I quickly changed my clothes and walked over to the mirror to get my hair in order. Huh. I really do look good , I realized, eyeing myself in the mirror. My hair was still a mess, but the clothes looked good on me. I brushed my hair into something resembling order and debated for a moment before putting on some lip gloss and the slightest hint of eyeshadow. My dads had always taught me that wanting to look good was never a bad thing, and Dad had passed on his love for nail paints and makeup to me. If I had more time, I would've painted my nails now. Maybe after I got back, I would put it on. There was just something so satisfying about decorating your nails, like a reflection of yourself.

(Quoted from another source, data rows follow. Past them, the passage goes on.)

/-- POWER_ON_RESET: the power-on values the volume states (R1, R15, R50, R68, R94, R111, R127, R144, R148, R155, R160,
R170, R175), whatever came before, and the roles (R161); only the strap conflicts are in the alarm record, whose
overflow entries are clear, and no notice has been dropped. The ring is the lowest-numbered port strapped PLANNER, or
LP0 where none is. The roles: each port has its strapped role or VIEW; a role other than VIEW goes to the
lowest-numbered port strapped to it, so that no two ports hold PLANNER, or WET, or DRY. -/
def Obligations.PowerOnValues : Prop :=
  (∀ (x : Straps) (e1 e2 e3 : QuadLevels) (s : State), ∃ t, exec (.powerOnReset x e1 e2 e3) s = .next t ∧
    t.env.configured = false ∧ t.env.table = LineTable.powerOn ∧ t.env.partOpen = false ∧ t.env.run = .idle ∧
    (∀ c : Encoder, t.env.encoders[c] = EncoderRec.powerOn (#v[e1, e2, e3])[c]) ∧ (∀ k : Bridge, t.env.bridges[k] = ⟨0, .low⟩) ∧
    (∀ i : StationIx, t.env.stations[i] = none ∧ t.env.staged[i] = none) ∧ t.env.stationsValid = false ∧
    (∀ (r : Fin 32) (i : StationIx), t.env.recipes[r][i] = 65535) ∧ (∀ n : Fin 8, t.env.profiles[n] = [⟨0, 256⟩]) ∧
    (∀ p : Port, t.env.links[p] = Link.powerOn (Straps.bands x)[p] (Straps.role x p)) ∧ t.env.classes = classesPowerOn ∧
    (∀ p : Port, t.env.baseFloors[p] = 16) ∧ (∀ k : Fin 16, t.env.alarmEnables[k] = true) ∧
    (∀ k : Stand, t.env.settings[k] = StandSettings.powerOn) ∧
    (∀ p : Port, bandRole (Straps.bands x)[p] = .planner → (∀ q : Port, q < p → bandRole (Straps.bands x)[q] ≠ .planner) →
      t.env.ring = ⟨[p], p⟩) ∧
    ((∀ p : Port, bandRole (Straps.bands x)[p] ≠ .planner) → t.env.ring = ⟨[0], 0⟩) ∧
    t.env.reofferAt = t.env.now + t.env.table.reofferInterval ∧
    (∀ k : Fin 16, t.work.alarms.overflow[k] = ⟨false, 0⟩) ∧ t.work.notices.dropCount = 0 ∧
    t.work.alarms.entries =
      ([0, 1, 2, 3].filter fun p => Straps.role x p ≠ bandRole (Straps.bands x)[p]).map
        (fun p => ⟨.strapConflict, .port p, true, 1⟩) ∧
    t.work = { Work.powerOn with alarms := t.work.alarms, notices := t.work.notices } ∧
    (∀ p : Port, t.work.notices.desks[p] = ⟨[], []⟩) ∧
    t.work.notices.returned.length = t.work.alarms.entries.length) ∧
  ∀ (x : Straps) (p : Port),
    (Straps.role x p = bandRole (Straps.bands x)[p] ∨ Straps.role x p = .view) ∧
    (Straps.role x p = bandRole (Straps.bands x)[p] ↔ bandRole (Straps.bands x)[p] = .view ∨
      ∀ q : Port, q < p → bandRole (Straps.bands x)[q] ≠ bandRole (Straps.bands x)[p]) ∧
    (∀ q : Port, Straps.role x p = Straps.role x q → Straps.role x p ≠ .view → p = q)

/-! ## The odometer unit (chapter 1) -/

/-- The edges (R6): one line alone is a count, forward where EkA leads EkB and reverse for the change back; both lines
together give no direction. A change that gives no count, or a count at pitch 0, moves the decoder's reference and
nothing else. A reverse count (R8): the debt grows by the pitch and is clamped at 500 mm; the residue and the odometer
stay; REVERSE is raised where the debt arrives at the clamp, and nothing otherwise. -/
def Obligations.EdgesAndReverseCounts : Prop :=
  ((∀ x y : QuadLevels,
    (decodeEdge x y = .unchanged ↔ x = y) ∧ (decodeEdge x y = .undirected ↔ x.a ≠ y.a ∧ x.b ≠ y.b) ∧
    (decodeEdge x y = .forward ↔ decodeEdge y x = .reverse) ∧
    (decodeEdge x y = .forward ↔ (x.a ≠ y.a ∧ x.b = y.b ∧ y.a ≠ y.b) ∨ (x.a = y.a ∧ x.b ≠ y.b ∧ y.a = y.b))) ∧
  ∀ (c : Encoder) (levels : QuadLevels) (s : State), s.work.atRest →
    (s.env.table.pitch[c] = 0 ∨ decodeEdge s.env.encoders[c].levels levels = .undirected ∨
      decodeEdge s.env.encoders[c].levels levels = .unchanged) →
    exec (.quadratureEdge c levels) s =
      .next { s with env := s.env.setEncoder c { s.env.encoders[c] with levels := levels } }) ∧
  ∀ (c : Encoder) (levels : QuadLevels) (s : State),
    let r := s.env.encoders[c]
    let debt := min (r.debt + s.env.table.pitch[c]) 128000000
    decodeEdge r.levels levels = .reverse → 0 < s.env.table.pitch[c] → s.work.calm →
    ∃ t, exec (.quadratureEdge c levels) s = .next t ∧ t.pending = s.pending ∧
      t.env = s.env.setEncoder c { r with levels := levels, debt := debt } ∧
      (r.debt < 128000000 ∧ debt = 128000000 → NoticeFrame s.work t.work ∧
        t.work.hasAlarm .reverse (.encoder c)) ∧
      (¬(r.debt < 128000000 ∧ debt = 128000000) → t.work = s.work)

/-- A forward count (R7, R9, R11, R13): it pays off reverse debt, the rest enters the residue, and the odometer
advances by the whole millimetres, at most 66; the fills move by the advance, clamped, and the levels with them. Of an
advance the rest follows (R9): at one of E3 the far-behind check, then the passages of every mark (MarkPassages), at
one of E3 the chain where its last placement found no position, the stand unit, the due test, and at one of E3 the
sheets and the cut test. That the blocks act in this order is the model's choice (log entry 6). -/
def Obligations.ForwardCount : Prop :=
  ∀ (c : Encoder) (levels : QuadLevels) (s : State),
    let r := s.env.encoders[c]
    let pitch := s.env.table.pitch[c]
    let total := r.residue + (pitch - r.debt)
    let n := total / 256000
    let r1 : EncoderRec :=
      { r with
        levels := levels, debt := r.debt - pitch, residue := total % 256000, odo := r.odo + BitVec.ofNat 32 n }
    decodeEdge r.levels levels = .forward → 0 < pitch → pitch ≤ 16777215 → r.residue < 256000 →
    (∀ k : Bridge, s.env.bridges[k].fill ≤ s.env.table.fillMax[k]) →
    n ≤ 66 ∧
    (n = 0 → s.work.atRest →
      exec (.quadratureEdge c levels) s = .next { s with env := s.env.setEncoder c r1 }) ∧
    (0 < n → ∃ t, exec (.quadratureEdge c levels) s = .next t ∧ t.pending = s.pending ∧
      t.env = { s.env.setEncoder c r1 with bridges := t.env.bridges } ∧
      ∀ k : Bridge,
        let b := s.env.bridges[k]
        let fill :=
          if c = 2 then b.fill - n else if c.val = k.val then min (b.fill + n) s.env.table.fillMax[k] else b.fill
        t.env.bridges[k] =
          ⟨fill, if fill = b.fill then b.level else
            bridgeLevel s.env.table.lowThreshold[k] s.env.table.highThreshold[k] s.env.table.levelHysteresis[k] fill
              b.level⟩) ∧
    (0 < n → ∃ t, exec (.quadratureEdge c levels) s = .next t ∧
      let e := t.env
      let x := advanceFills (s.env.setEncoder c { r1 with odo := r.odo }) c n s.work
      let w1 := if c = 2 then x.2.checkFar e.b else x.2
      let w2 := evaluate e (arrive e) false (w1.track.marks.map Mark.entry) none w1
      let w3 := if c = 2 ∧ w2.seq.noPlace = true then extendChain e w2 else w2
      let w4 := settle e (standAdvance e c w3).oweDue
      x.1 = e ∧ NoticeFrame s.work x.2 ∧ t.work = settle e (if c = 2 then settle e (sheetAdvance e w4) else w4))
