/-! ### `Work.release` -/

@[simp] theorem Work.release_alarms (w : Work) (o : Order) : (w.release o).alarms = w.alarms := rfl
@[simp] theorem Work.release_notices (w : Work) (o : Order) : (w.release o).notices = w.notices := rfl
@[simp] theorem Work.release_cues (w : Work) (o : Order) : (w.release o).cues = w.cues := rfl
@[simp] theorem Work.release_track (w : Work) (o : Order) : (w.release o).track = w.track := rfl
@[simp] theorem Work.release_station (w : Work) (o : Order) : (w.release o).station = w.station := rfl
@[simp] theorem Work.release_stands (w : Work) (o : Order) : (w.release o).stands = w.stands := rfl
@[simp] theorem Work.release_prop (w : Work) (o : Order) : (w.release o).prop = w.prop := rfl
@[simp] theorem Work.release_sheet (w : Work) (o : Order) : (w.release o).sheet = w.sheet := rfl
@[simp] theorem Work.release_owed (w : Work) (o : Order) : (w.release o).owed = w.owed := rfl

/-! ### `Work.takeNotice` -/

@[simp] theorem Work.takeNotice_alarms (w : Work) (p : Port) (n : Notice) : (w.takeNotice p n).alarms = w.alarms := rfl
@[simp] theorem Work.takeNotice_cues (w : Work) (p : Port) (n : Notice) : (w.takeNotice p n).cues = w.cues := rfl
@[simp] theorem Work.takeNotice_track (w : Work) (p : Port) (n : Notice) : (w.takeNotice p n).track = w.track := rfl
@[simp] theorem Work.takeNotice_station (w : Work) (p : Port) (n : Notice) : (w.takeNotice p n).station = w.station := rfl
@[simp] theorem Work.takeNotice_stands (w : Work) (p : Port) (n : Notice) : (w.takeNotice p n).stands = w.stands := rfl
@[simp] theorem Work.takeNotice_seq (w : Work) (p : Port) (n : Notice) : (w.takeNotice p n).seq = w.seq := rfl
@[simp] theorem Work.takeNotice_prop (w : Work) (p : Port) (n : Notice) : (w.takeNotice p n).prop = w.prop := rfl
@[simp] theorem Work.takeNotice_sheet (w : Work) (p : Port) (n : Notice) : (w.takeNotice p n).sheet = w.sheet := rfl
@[simp] theorem Work.takeNotice_owed (w : Work) (p : Port) (n : Notice) : (w.takeNotice p n).owed = w.owed := rfl

/-! ### `Work.lineReset` -/

@[simp] theorem Work.lineReset_alarms (w : Work) : (w.lineReset).alarms = w.alarms := rfl
@[simp] theorem Work.lineReset_cues (w : Work) : (w.lineReset).cues = w.cues := rfl

/-! ### `Env.setLink` -/

@[simp] theorem Env.setLink_now (e : Env) (p : Port) (l : Link) : (e.setLink p l).now = e.now := rfl
@[simp] theorem Env.setLink_nextClose (e : Env) (p : Port) (l : Link) : (e.setLink p l).nextClose = e.nextClose := rfl
@[simp] theorem Env.setLink_reofferAt (e : Env) (p : Port) (l : Link) : (e.setLink p l).reofferAt = e.reofferAt := rfl
@[simp] theorem Env.setLink_encoders (e : Env) (p : Port) (l : Link) : (e.setLink p l).encoders = e.encoders := rfl
@[simp] theorem Env.setLink_bridges (e : Env) (p : Port) (l : Link) : (e.setLink p l).bridges = e.bridges := rfl
@[simp] theorem Env.setLink_configured (e : Env) (p : Port) (l : Link) : (e.setLink p l).configured = e.configured := rfl
@[simp] theorem Env.setLink_table (e : Env) (p : Port) (l : Link) : (e.setLink p l).table = e.table := rfl
@[simp] theorem Env.setLink_stations (e : Env) (p : Port) (l : Link) : (e.setLink p l).stations = e.stations := rfl
@[simp] theorem Env.setLink_stationsValid (e : Env) (p : Port) (l : Link) : (e.setLink p l).stationsValid = e.stationsValid := rfl
@[simp] theorem Env.setLink_staged (e : Env) (p : Port) (l : Link) : (e.setLink p l).staged = e.staged := rfl
@[simp] theorem Env.setLink_recipes (e : Env) (p : Port) (l : Link) : (e.setLink p l).recipes = e.recipes := rfl
@[simp] theorem Env.setLink_profiles (e : Env) (p : Port) (l : Link) : (e.setLink p l).profiles = e.profiles := rfl
@[simp] theorem Env.setLink_settings (e : Env) (p : Port) (l : Link) : (e.setLink p l).settings = e.settings := rfl
@[simp] theorem Env.setLink_run (e : Env) (p : Port) (l : Link) : (e.setLink p l).run = e.run := rfl
@[simp] theorem Env.setLink_classes (e : Env) (p : Port) (l : Link) : (e.setLink p l).classes = e.classes := rfl
@[simp] theorem Env.setLink_ring (e : Env) (p : Port) (l : Link) : (e.setLink p l).ring = e.ring := rfl
@[simp] theorem Env.setLink_baseFloors (e : Env) (p : Port) (l : Link) : (e.setLink p l).baseFloors = e.baseFloors := rfl
@[simp] theorem Env.setLink_alarmEnables (e : Env) (p : Port) (l : Link) : (e.setLink p l).alarmEnables = e.alarmEnables := rfl
@[simp] theorem Env.setLink_partOpen (e : Env) (p : Port) (l : Link) : (e.setLink p l).partOpen = e.partOpen := rfl
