/-- A station that does not act on a mark, and an UNCOMMITTED mark. -/
theorem passStation_idle (h : ¬(st.actsOn.has m.kind = true ∧ m.uncommitted = false)) :
    passStation e commit n i w = w := by
  have off : (st.actsOn.has m.kind && !m.uncommitted) = false := by simpa using h
  simp only [passStation, hst, hm, off]
  rfl

/-- An end at a station where no begin is due. -/
theorem passStation_no_begin (h : st.actsOn.has m.kind = true ∧ m.uncommitted = false) (hb : ¬beginDue e i st m = true) :
    passStation e commit n i w = endAt e i st m w := by
  obtain ⟨acts, committed⟩ := h
  simp only [passStation, hst, hm, acts, committed, beginAt_not_due hb]
  rfl

include hw

/-- A begin at a station, then the end of the mark as the begin leaves it. -/
theorem passStation_begin (h : st.actsOn.has m.kind = true ∧ m.uncommitted = false) (hb : beginDue e i st m = true) :
    passStation e commit n i w =
      endAt e i st (m.begun commit i) (beginPassage e i st (m.begun commit i) commit
        { w with track := w.track.update m.tag fun _ => m.begun commit i }) := by
  obtain ⟨acts, committed⟩ := h
  have found := hw.byEntry_update hm (m.begun_same commit i).entry
  simp only [passStation, hst, hm, acts, committed, beginAt_due hb, beginPassage_track, found]
  rfl

end

/-! ## The order of the points (R45) -/

theorem RankedPoint.before_iff {x y : RankedPoint} :
    x.before y = true ↔ y.reach < x.reach ∨ (x.reach = y.reach ∧ x.rank < y.rank) := by
  simp [RankedPoint.before]

theorem insertPoint_perm (x : RankedPoint) : ∀ l : List RankedPoint, (insertPoint x l).Perm (x :: l)
  | [] => .refl _
  | y :: l => by
    unfold insertPoint
    split
    · exact .refl _
    · exact ((insertPoint_perm x l).cons y).trans (.swap x y l)

/-- A point inserted among points of other ranks in their order stands in its place. -/
theorem insertPoint_sorted {x : RankedPoint} : ∀ {l : List RankedPoint}, (∀ y ∈ l, x.rank ≠ y.rank) →
    l.Pairwise (fun a b => a.before b = true) → (insertPoint x l).Pairwise fun a b => a.before b = true
  | [], _, _ => List.pairwise_singleton _ _
  | y :: l, hr, hs => by
    obtain ⟨hy, hl⟩ := List.pairwise_cons.mp hs
    obtain ⟨rank, ranks⟩ := List.forall_mem_cons.mp hr
    unfold insertPoint
    split
    · next first =>
      refine List.pairwise_cons.mpr ⟨List.forall_mem_cons.mpr ⟨first, fun z hz => ?_⟩, hs⟩
      have second := hy z hz
      rw [RankedPoint.before_iff] at first second ⊢
      omega
    · next first =>
      refine List.pairwise_cons.mpr ⟨fun z hz => ?_, insertPoint_sorted ranks hl⟩
      rcases List.mem_cons.mp ((insertPoint_perm x l).subset hz) with rfl | hz
      · rw [RankedPoint.before_iff] at first ⊢
        omega
      · exact hy z hz

theorem foldr_insertPoint_perm : ∀ l : List RankedPoint, (l.foldr insertPoint []).Perm l
  | [] => .refl _
  | x :: l => (insertPoint_perm x _).trans ((foldr_insertPoint_perm l).cons x)

/-- Points of distinct ranks sort by their reach and rank. -/
theorem foldr_insertPoint_sorted : ∀ {l : List RankedPoint}, l.Pairwise (fun a b => a.rank ≠ b.rank) →
    (l.foldr insertPoint []).Pairwise fun a b => a.before b = true
  | [], _ => .nil
  | x :: l, h => by
    obtain ⟨ranks, rest⟩ := List.pairwise_cons.mp h
    exact insertPoint_sorted (fun y hy => ranks y ((foldr_insertPoint_perm l).subset hy)) (foldr_insertPoint_sorted rest)
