/-- An event record (R97, Table 5-2). -/
structure EventRecord where
  seq : Nat
  stamp : TimeStamp
  body : RecordBody
  point : Option PointNo
  input : Option InputNo
  port : Option Port
  cause : Option Cause
  deriving DecidableEq, Repr

/-- The Event Record block (R96, Table 5-1). -/
structure EventLog where
  ring : List EventRecord
  next : Nat
  newest : Nat
  archive : Option Port
  threshold : Nat
  confirmed : Nat
  deriving DecidableEq, Repr

/-! ### Expansion Link Controller (chapter 7) -/

/-- The states of a remote unit at the master (R138). -/
inductive UnitState where
  | notFitted
  | searching
  | resync
  | online
  | lost
  deriving DecidableEq, Repr

/-- A unit record (R138, Table 7-1); `newlyFitted` says that SET_UNIT has fitted the unit since the latest cycle began, so
that its first turn comes in the next one (R147); that mark is the model's own (log 29). -/
structure UnitRec where
  state : UnitState
  debounce : Nat
  lastSeq : Nat
  misses : Nat
  mismatch : Bool
  polls : Nat
  newlyFitted : Bool
  missTotal : Nat
  repeatTotal : Nat
  deriving DecidableEq, Repr

/-- The messages of the master (R137). -/
inductive MessageKind where
  | identify
  | snapshot
  | poll
  deriving DecidableEq, Repr

/-- Where an exchange stands: the message on the line, or the wait with the time the answer timeout has still to
run (R137). -/
inductive ExchangePhase where
  | sending
  | awaiting (left : Nat)
  deriving DecidableEq, Repr

/-- The exchange outstanding (R138); `message` is what XL_D carries. -/
structure Exchange where
  unit : UnitNo
  kind : MessageKind
  message : List Byte
  void : Bool
  phase : ExchangePhase
  deriving DecidableEq, Repr

/-- Reception on the link: hunting, or the bytes after 0xC3 with the stamp of that first byte (R137, R146). -/
inductive LinkRx where
  | hunting
  | partialFrame (bytes : List Byte) (arrival : TimeStamp)
  deriving DecidableEq, Repr

/-- The Expansion Link Controller (R138, Table 7-1). -/
structure Link where
  pollCycle : Nat
  pollTimer : Option Nat
  turn : Option UnitNo
  due : Bool
  exchange : Option Exchange
  rx : LinkRx
  units : Vector UnitRec 3
  deriving DecidableEq, Repr

/-! ### System Flag Unit (chapter 8) -/

/-- The route of a flag (R158). -/
structure Route where
  port : Port
  enable : Bool
  cls : PClass
  deriving DecidableEq, Repr

/-- A raising handed to the System Flag Unit (R155); `reqPort` is the port of the request that handed it on. -/
structure Raising where
  flag : Flag
  unit : Option UnitNo
  port : Option Port
  input : Option InputNo
  detail : Detail
  reqPort : Option Port
  deriving DecidableEq, Repr

/-- Contents of the command capture record (R161). -/
structure CommandDetail where
  port : Port
  tag : Byte
  kind : Byte
  point : Option PointNo
  stamp : TimeStamp
  deriving DecidableEq, Repr

/-- The command capture record (R161). -/
structure CommandCapture where
  contents : Option CommandDetail
  locked : Bool
  multiple : Bool
  deriving DecidableEq, Repr

/-- Contents of the input capture record (R163). -/
structure InputDetail where
  input : InputNo
  level : Level
  stamp : TimeStamp
  deriving DecidableEq, Repr

/-- The input capture record (R163). -/
structure InputCapture where
  contents : Option InputDetail
  locked : Bool
  multiple : Bool
  deriving DecidableEq, Repr

/-! ### Station ports (chapter 10) -/

/-- A received frame: TAG, KIND and BODY (R182); LEN follows from the body. -/
structure Frame where
  tag : Byte
  kind : Byte
  body : List Byte
  deriving DecidableEq, Repr

/-- The receive assembly: hunting, or the bytes after 0x5A with the time the gap timer has still to run (R182). -/
inductive StationRx where
  | hunting
  | partialFrame (bytes : List Byte) (gap : Nat)
  deriving DecidableEq, Repr

/-- What a request in progress waits for. Between commands only ENTER_CONFIG and RESTART stay in progress (log 7, 9), and
a request that waits for its owner while an ENTER_CONFIG claim is outstanding, with the ring its port had when it was
taken (R188; log 8) and the time of that taking, at which the command capture record was loaded (R161). -/
inductive Stage where
  | handling
  | waiting (ring : Ring) (taken : TimeStamp)
  | enterConfig
  | restartConfig (found : Mode)
  | restartRun
  deriving DecidableEq, Repr

/-- The request in progress (R181). -/
structure InProgress where
  frame : Frame
  stage : Stage
  deriving DecidableEq, Repr

/-- The last-request cache (R184). -/
structure CacheEntry where
  request : Frame
  response : List Byte
  deriving DecidableEq, Repr

/-- The frame in transmission (R181); `present` says that a NOTICE frame is the one handed over by the present
offer (R78). -/
inductive TxFrame where
  | response (bytes : List Byte)
  | notice (bytes : List Byte) (present : Bool)
  deriving DecidableEq, Repr

/-- One station port (R181, Table 10-1). -/
structure Station where
  ring : Ring
  rx : StationRx
  intake : List Frame
  inProgress : Option InProgress
  cache : Option CacheEntry
  tx : Option TxFrame
  waitResponse : Option (List Byte)
  waitNotice : Option (List Byte)
  discards : Nat
  deriving DecidableEq, Repr

/-! ### Mode Controller (chapter 9) -/

/-- The ENTER_CONFIG claim handed to the Point Engine and not yet taken, with the time of the change of mode, which its
MODE record carries (R174, R100). -/
structure EngineClaim where
  port : Port
  before : Mode
  restart : Bool
  stamp : TimeStamp
  deriving DecidableEq, Repr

When I was ready, I took a deep, steadying breath and walked out of the bedroom, screeching to a stop when I got a good look at Caelan. He wore black pants and a pale blue shirt that clung to him, a leather jacket thrown over it. He was back in his human form since we were going outside, and his black hair was styled perfectly to look just a little mussed.

"Wow," I murmured, and he blushed, ducking his head. I'd never known Caelan to be this...shy, and I wondered if it was because he was with me or if that confident playboy thing had been just an act. Whichever it was, I was curious to find out more about Caelan. I wanted to know everything about him.

Ro'Shassz

I wasn't sure if I wanted to be here, but it was also my duty to keep Walker safe, so I had to suck it up and do it anyway. Sneaking into Walker's jeans' pocket had seemed like a good idea when I did it, but now I wasn't so sure. Damn, maybe I would've been better off staying at the apartment and catching up on my TV shows. Fuck Walker and Caelan for turning me into a freaking mother hen. I hoped they both went to bed horny and unsatisfied for what they were doing to me.

Step : Avoid losing my mind while I accompanied Walker and Caelan on their first date.